However, because the life rhythm of people is faster, the frequency of use of the dust collector is lower, and the interval time between two cleaning is longer, so that more dirt exists, a part of dust in the dust cup component of the dust collector is accumulated on the filter screen, the suction force of the dust collector is reduced, and the dirt cannot be cleaned, so that the dust cup component must be washed and cleaned by using cleaning liquid of water. However, since the filter screen is mostly made of cotton and the like, the filter screen is not easy to dry after cleaning, so that the dust collector cannot be used continuously, if the filter screen is placed alone for drying, the filter screen is likely to be lost or the filter screen is too long to forget to install, and when the dust collector is used under the condition that the filter screen is not installed, the motor is easy to enter dust and be damaged, so that inconvenience is brought to the use of the dust collector.

Disclosure of Invention

In view of the above, it is necessary to provide a vacuum cleaner capable of improving the drying speed of a filter screen and a control method thereof, aiming at the problem that the drying speed of the filter screen is too slow.

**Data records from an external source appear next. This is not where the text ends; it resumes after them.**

-- ==== Sys2Proof/Config.lean ====
section
/-! DEFINITION. The implementation parameters (00_scope.md R5) and the free values. The launch values PC_INIT, REG_INIT
and MEM_INIT are arguments of `Machine.State.launch`, not fields here. -/

namespace Sys2Proof

/-- The two readings of the boolean-reduced AND (40_alu.md R76, 90_conflicts.md C12). -/
inductive AndReduction where
  /-- 1 exactly when the bitwise AND is nonzero. -/
  | bitwiseThenNonzero
  /-- 1 exactly when both operands are nonzero. -/
  | logical
  deriving DecidableEq, Repr, Inhabited

/-- The configuration record of R5; the widths and counts it lists that cannot vary are in the types. -/
structure Config where
  /-- MEM_BOUND, the literal a data address is compared with. -/
  memBound : Nat
  /-- ALU_AND_REDUCTION. -/
  andReduction : AndReduction
  deriving DecidableEq, Repr

/-- MEM_WORDS, the number of 32-bit cells: the least capacity that holds every admitted address (92_eei_decisions.md D2).
DEDUCED, log 6. -/
def Config.memWords (c : Config) : Nat := (c.memBound + 3) / 4

/-- The reading this hardware takes of the reduced AND. FREE: the source does not decide it, so nothing can be proved of
its value (R76, D14). DESIGN CHOICE, safe, log 5. -/
opaque Config.freeAndReduction : AndReduction

/-- Memory Access's `memdata` output when MemRead is 0, which 41_datapath.md R108 calls meaningful only when MemRead is 1.
FREE. DESIGN CHOICE, safe, log 13. -/
opaque Config.idleMemdata : Word

/-- The parameters of this hardware (R5). -/
def config : Config where
  memBound := 0xFFFF
  andReduction := Config.freeAndReduction

end Sys2Proof
end

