/-- Settles O20: the signals of each row, read off. -/
theorem controlRows_signals : Obligations.ControlRows :=
  ⟨⟨rowLw, rfl, by decide⟩, ⟨rowRType, rfl, by decide⟩, ⟨rowJ, rfl, by decide⟩, ⟨rowBeq, rfl, by decide⟩,
    by simp [decodeControl, rowImmediate], ⟨rowSw, rfl, by decide⟩⟩

/-- Settles O21: the properties hold in each of the nine rows, and only opcode 0x00 has the sentinel's row. -/
theorem controlTableProperties : Obligations.ControlTableProperties := by
  intro opcode c h
  have rows : ∀ row ∈ controlRows, ¬ (row.memRead = true ∧ row.memWrite = true) ∧
      (row.regWrite = true → row.regDst ≠ .dontCare ∧ row.memtoReg ≠ .dontCare) ∧
      (row.memtoReg = .memory → row.memRead = true) ∧ row.aluOp ≠ .op .not := by decide
  obtain ⟨hmem, hwrite, hread, hnot⟩ := rows c (decodeControl_mem_controlRows h)
  exact ⟨hmem, decodeControl_branch_jump_exclusive h, hwrite, hread, opcode_of_rtype_row h, hnot⟩

/-- Settles O25: the component's own test stops both accesses. -/
theorem memoryAccessGate : Obligations.MemoryAccessGate := fun _ data2 m =>
  ⟨fun h => memoryAccess_of_not_admitted (admit_false_iff.mpr h) data2 m, rfl⟩

/-- Settles O26: Write-Back is a register write of the selected value, and a register write has its own frame. -/
theorem writeBackStores : Obligations.WriteBackStores := by
  refine ⟨fun _ _ _ => rfl, fun regDst memtoReg r2 r3 memdata aluResult s => ?_⟩
  rw [writeBackDest_eq, writeBackValue_eq]
  exact ⟨s.writeReg_readReg_self _ _, fun _ h => s.writeReg_readReg_of_ne _ h, rfl, rfl⟩

/-- Settles O31: the reduced AND of the hardware's reading is written whatever the registers hold. -/
theorem andWritesReducedAnd : Obligations.AndWritesReducedAnd := by
  intro s r1 r2 r3
  obtain ⟨t, hexec, hwrites⟩ := aluWrite_writesOnly s r3 (op := .and) (a := s.readReg r1) (b := s.readReg r2) rfl
  exact ⟨t, _, hexec, hwrites, andReduced_eq_zero_or_one _ _ _, andReduced_of_common_bit _, andReduced_of_zero _, rfl⟩

/-- Settles O35: the sum with the extended immediate is the integers' sum, wrapped. -/
theorem addiWritesWrappedSum : Obligations.AddiWritesWrappedSum := fun s _ r2 imm16 =>
  aluWrite_writesOnly s r2 (add_sext16 _ imm16)

/-- Settles O36: the extended immediate has the immediate's signed value. -/
theorem sltiWritesSignedComparison : Obligations.SltiWritesSignedComparison := fun s r1 r2 imm16 =>
  aluWrite_writesOnly s r2 ((aluResult_slt (s.readReg r1) (sext16 imm16)).trans (by rw [sext16_toInt_eq]))

/-- Settles O37: the comparison is with the extended immediate as an unsigned number. -/
theorem sltiuWritesUnsignedComparison : Obligations.SltiuWritesUnsignedComparison := fun s r1 r2 imm16 =>
  aluWrite_writesOnly s r2 ((aluResult_sltu (s.readReg r1) (sext16 imm16)).trans (by rw [sext16_toNat]))

/-- Settles O38: the shift loses every bit that the sign extension adds. -/
theorem luiWritesUpperHalf : Obligations.LuiWritesUpperHalf := by
  intro s r2 imm16
  obtain ⟨t, hexec, hwrites⟩ := aluWrite_writesOnly s r2 (op := .shiftLeft16) (a := 0) (b := sext16 imm16) rfl
  exact ⟨t, _, hexec, hwrites, by rw [aluResult_shiftLeft16_toNat, sext16_toNat_mod]⟩

/-- Settles O39: at an admitted address both complete, on the cell that begins at the address itself. -/
theorem loadAndStoreComplete : Obligations.LoadAndStoreComplete := by
  refine fun s r1 r2 imm16 => ⟨add_sext16 _ imm16, fun h4 hlt => ?_⟩
  have ha := (admit_iff (s.effectiveAddr r1 imm16)).mpr ⟨h4, hlt⟩
  refine ⟨⟨_, exec_lw_of_admitted ha, writeReg_advance_writesOnly s r2 _⟩, _, exec_sw_of_admitted ha, fun _ => rfl, rfl, ?_⟩
  exact ⟨fun hm => Memory.readWord_writeWord_self hm _ _, fun _ h => Memory.readByte_writeWord_of_ne s.mem _ h⟩

/-- Settles O40: the address is the data address of both, and it is not admitted. -/
theorem loadAndStoreHaltElsewhere : Obligations.LoadAndStoreHaltElsewhere := by
  intro s r1 r2 imm16 h
  have ha : isAdmitted (s.effectiveAddr r1 imm16) = false := admit_false_iff.mpr (by omega)
  exact ⟨exec_fault_iff.mpr ⟨rfl, _, rfl, ha⟩, exec_fault_iff.mpr ⟨rfl, _, rfl, ha⟩⟩

/-- Settles O41: the branch changes the pc alone, to its target or to pc + 4. -/
theorem beqBranchesOnEquality : Obligations.BeqBranchesOnEquality := by
  intro s r1 r2 imm16
  refine ⟨_, execBeq_eq r1 r2 imm16 s, ?_⟩
  rw [branchTarget_nextPc]
  exact setPc_jumpsOnly s _

/-- Settles O42: the jump changes the pc alone, to its target. -/
theorem jumpReplacesThePc : Obligations.JumpReplacesThePc := fun s target26 =>
  ⟨_, _, rfl, setPc_jumpsOnly s _, jumpTarget_toNat (nextPc s.pc) target26⟩

/-- Settles O43: the register write and the two instructions treat register 0 as any other. -/
theorem registerZeroIsOrdinary : Obligations.RegisterZeroIsOrdinary := by
  refine ⟨fun s v => s.writeReg_readReg_self 0 v, fun s r1 r2 => ?_, fun s r2 => ?_⟩
  · obtain ⟨t, hexec, hwrites⟩ := aluWrite_writesOnly s 0 (op := .add) (a := s.readReg r1) (b := s.readReg r2) rfl
    exact ⟨t, hexec, hwrites.value⟩
  · obtain ⟨t, hexec, hwrites⟩ := addiWritesWrappedSum s 0 r2 0
    exact ⟨t, hexec, by rw [hwrites.value]; exact (add_sext16 _ 0).symm.trans (BitVec.add_zero _)⟩

/-- Settles O44: reset lists no byte, so the first word is zero, and opcode 0x00 has no funct 0x00. -/
theorem resetValues : Obligations.ResetValues :=
  ⟨State.reset_readReg, rfl, fun _ => rfl, step_illegalFunct_iff.mpr (by decide)⟩

/-- Settles O45: reset is a launch with no byte listed, and the launch's hypotheses are the invariant's three parts. -/
theorem invariantAtLaunch : Obligations.InvariantAtLaunch := ⟨reset_inv, fun x _ _ => launch_inv x⟩

/-- Settles O59: the codes of the five halts, read off. -/
theorem haltCodes : Obligations.HaltCodes :=
  ⟨rfl, rfl, rfl, rfl, rfl, Fault.code_inj, Fault.code_ne_zero⟩

end Sys2Proof.Machine
end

A vacuum cleaner, comprising:

a filtering separation structure;

the drying structure is positioned at one side of the filtering and separating structure and can generate heat to dry the filtering and separating structure; and

the temperature sensing module is positioned on one side of the filtering and separating structure, which is provided with the drying structure, and is used for acquiring a real-time temperature value of an area where the drying structure is positioned and sending the real-time temperature value to the control system, the control system is electrically connected with the drying structure, and the control system is used for controlling the running state of the drying structure according to the real-time temperature value.

Above-mentioned dust catcher, usable stoving structure accelerate the drying rate of filtration separation structure, and temperature sensing module and control system collaborative work simultaneously makes the stoving temperature of stoving structure be in the default range, avoids producing the potential safety hazard because of the high temperature under the circumstances of guaranteeing the drying rate.

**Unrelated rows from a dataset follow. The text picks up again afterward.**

-- ==== Sys2Proof/Machine/Load.lean ====
section
/-! DEFINITION. The loads (43_load.md). -/

namespace Sys2Proof.Machine

/-- Steps 2 to 4 of a load as far as they do not depend on the destination: MAR <- addr, MBR <- MEM[addr],
PC <- p + 2 (R87, R88). -/
def loadOperand (addr : Byte) (s : State) : State :=
  ((s.setMar addr).setMbr (absoluteByte s addr)).setPc (s.pc + 1)

/-- LDA addr (R87): A <- MEM[addr]. -/
def execLda (addr : Byte) (s : State) : Host.Outcome State Fault Refusal :=
  let s := loadOperand addr (fetchInstr (Instr.lda addr).opcode s)
  .next (endInstr (s.setA (absoluteByte s addr)))

/-- LDB addr (R88): B <- MEM[addr]. -/
def execLdb (addr : Byte) (s : State) : Host.Outcome State Fault Refusal :=
  let s := loadOperand addr (fetchInstr (Instr.ldb addr).opcode s)
  .next (endInstr (s.setB (absoluteByte s addr)))

end Sys2Proof.Machine
end

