-- ==== Sys2Proof/Machine/Move.lean ====
section
/-! DEFINITION. Register moves (48_move.md). -/

namespace Sys2Proof.Machine

/-- MOVAB (R113): B <- A. -/
def execMovab (s : State) : Host.Outcome State Fault Refusal :=
  let s := fetchInstr Instr.movab.opcode s
  .next (endInstr (s.setB s.a))

/-- MOVBA (R114): A <- B. -/
def execMovba (s : State) : Host.Outcome State Fault Refusal :=
  let s := fetchInstr Instr.movba.opcode s
  .next (endInstr (s.setA s.b))

end Sys2Proof.Machine
end

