/-- R117: an undefined opcode in rom_literal mode is a one-byte no-op of N_STEPS ticks. -/
def Obligations.UndefinedOpcodeIsLiteralNoOp : Prop :=
  ∀ s : State, Ready s → s.cfg.undefinedMode = .romLiteral → 0x13 ≤ (s.mem.read s.pc).toNat →
    let opcode := s.mem.read s.pc
    TicksTo s.cfg.nSteps s { s with pc := s.pc + 1, mar := s.pc, mbr := opcode, ir := opcode, stepCtr := 0 }

/-- R84, R130: a faulted machine and a halted machine have no tick and no step. -/
def Obligations.EndedRunHasNoTick : Prop :=
  (∀ (s : State) (record : Fault), s.fault = some record → tick s = .fault record ∧ step s = .fault record) ∧
  (∀ s : State, s.fault = none → s.halted = true → tick s = .refused .halted ∧ step s = .refused .halted)

/-- Derived from R119, R116, R118 and R67 (a): no arithmetic or address event raises anything; the carry, the borrow,
PC, SP and the operand address wrap, and every instruction completes from every state with FAULT as it was. The clause
that only an undefined opcode makes a tick raise a fault is R116's condition (the spec's decisions D14 and D37), with
R118 (D13) and R67 (a) for the other fault; that such a tick answers a next state holding the record is the model's
choice (log entry 3). -/
def Obligations.NothingElseRaisesAFault : Prop :=
  (∀ (i : Instr) (s : State), ∃ t, exec i s = .next t ∧ t.fault = s.fault) ∧
  (∀ s t : State, tick s = .next t → t.fault ≠ none →
    s.cfg.undefinedMode = .fault ∧ 2 ≤ s.stepCtr ∧ 0x13 ≤ s.ir.toNat) ∧
  (∀ s t : State, exec .add s = .next t → t.a.toNat = (s.a.toNat + s.b.toNat) % 256) ∧
  (∀ s t : State, exec .sub s = .next t → t.a.toNat = (s.a.toNat + 256 - s.b.toNat) % 256) ∧
  (∀ s t : State, s.pc = 0xFF → exec .nop s = .next t → t.pc = 0x00) ∧
  (∀ s t : State, s.cfg.wellFormed = true → s.sp + 1 = s.cfg.stackSize → exec .push s = .next t → t.sp = 0) ∧
  (∀ s t : State, s.cfg.wellFormed = true → s.sp = 0 → exec .pop s = .next t → t.sp + 1 = s.cfg.stackSize) ∧
  (∀ s : State, s.pc = 0xFF → fetchBytes s = [s.mem.read 0xFF, s.mem.read 0x00])

/-! ## The instructions -/

/-- R85. -/
def Obligations.NopOnlyFetches : Prop :=
  encode .nop = [0x00] ∧ (∀ flags, rom 0x00 2 flags = 0x20000) ∧
  ∀ s : State, AluSettled s →
    let t : State := { s with pc := s.pc + 1, mar := s.pc, mbr := 0x00, ir := 0x00, stepCtr := 0 }
    exec .nop s = .next t ∧ (Ready s → HoldsInstr .nop s → TicksTo 3 s t)

/-- Derived from R86, R84 and R136: HLT ends the run after its third tick, and nothing resumes it. What a bounded run
reports, A as the result code, is R136 (the spec's decisions D27 and D38); that a tick or a step of the halted machine
answers the refusal `halted` is the model's choice (DESIGN CHOICE, log entry 3). -/
def Obligations.HltEndsTheRun : Prop :=
  encode .hlt = [0x01] ∧ (∀ flags, rom 0x01 2 flags = 0x60000) ∧
  ∀ s : State, AluSettled s →
    let t : State := { s with pc := s.pc + 1, mar := s.pc, mbr := 0x01, ir := 0x01, stepCtr := 0, halted := true }
    exec .hlt s = .next t ∧
    (Ready s → HoldsInstr .hlt s → TicksTo 3 s t ∧ (∀ n, 3 ≤ n → runTicks n s = .halted t s.a) ∧
      tick t = .refused .halted ∧ step t = .refused .halted)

In one embodiment, the drying structure is an electrothermal drying structure.

In one embodiment, the filtering and separating structure comprises a dust cup component and a filter screen arranged on one side of the dust cup component, and the drying structure is arranged on one side of the filter screen away from the dust cup component.

In one embodiment, the vacuum cleaner further comprises an air duct pipe, the air duct pipe is located at one side of the filtering and separating structure, and the drying structure is mounted on the air duct pipe.

In one embodiment, the duct tube forms a duct communicating with the filtering separation structure, and the drying structure is mounted on an outer wall of the duct tube facing away from the duct.

In one embodiment, the drying structure comprises a plurality of drying units, and the plurality of drying units are arranged on the air duct pipe at intervals.

In one embodiment, the vacuum cleaner further comprises a drying control switch electrically connected to the drying structure.

A control method of a vacuum cleaner, comprising the steps of:

acquiring a real-time temperature value of an area where a drying structure of the dust collector is located;

and controlling the drying temperature of the drying structure according to the real-time temperature value.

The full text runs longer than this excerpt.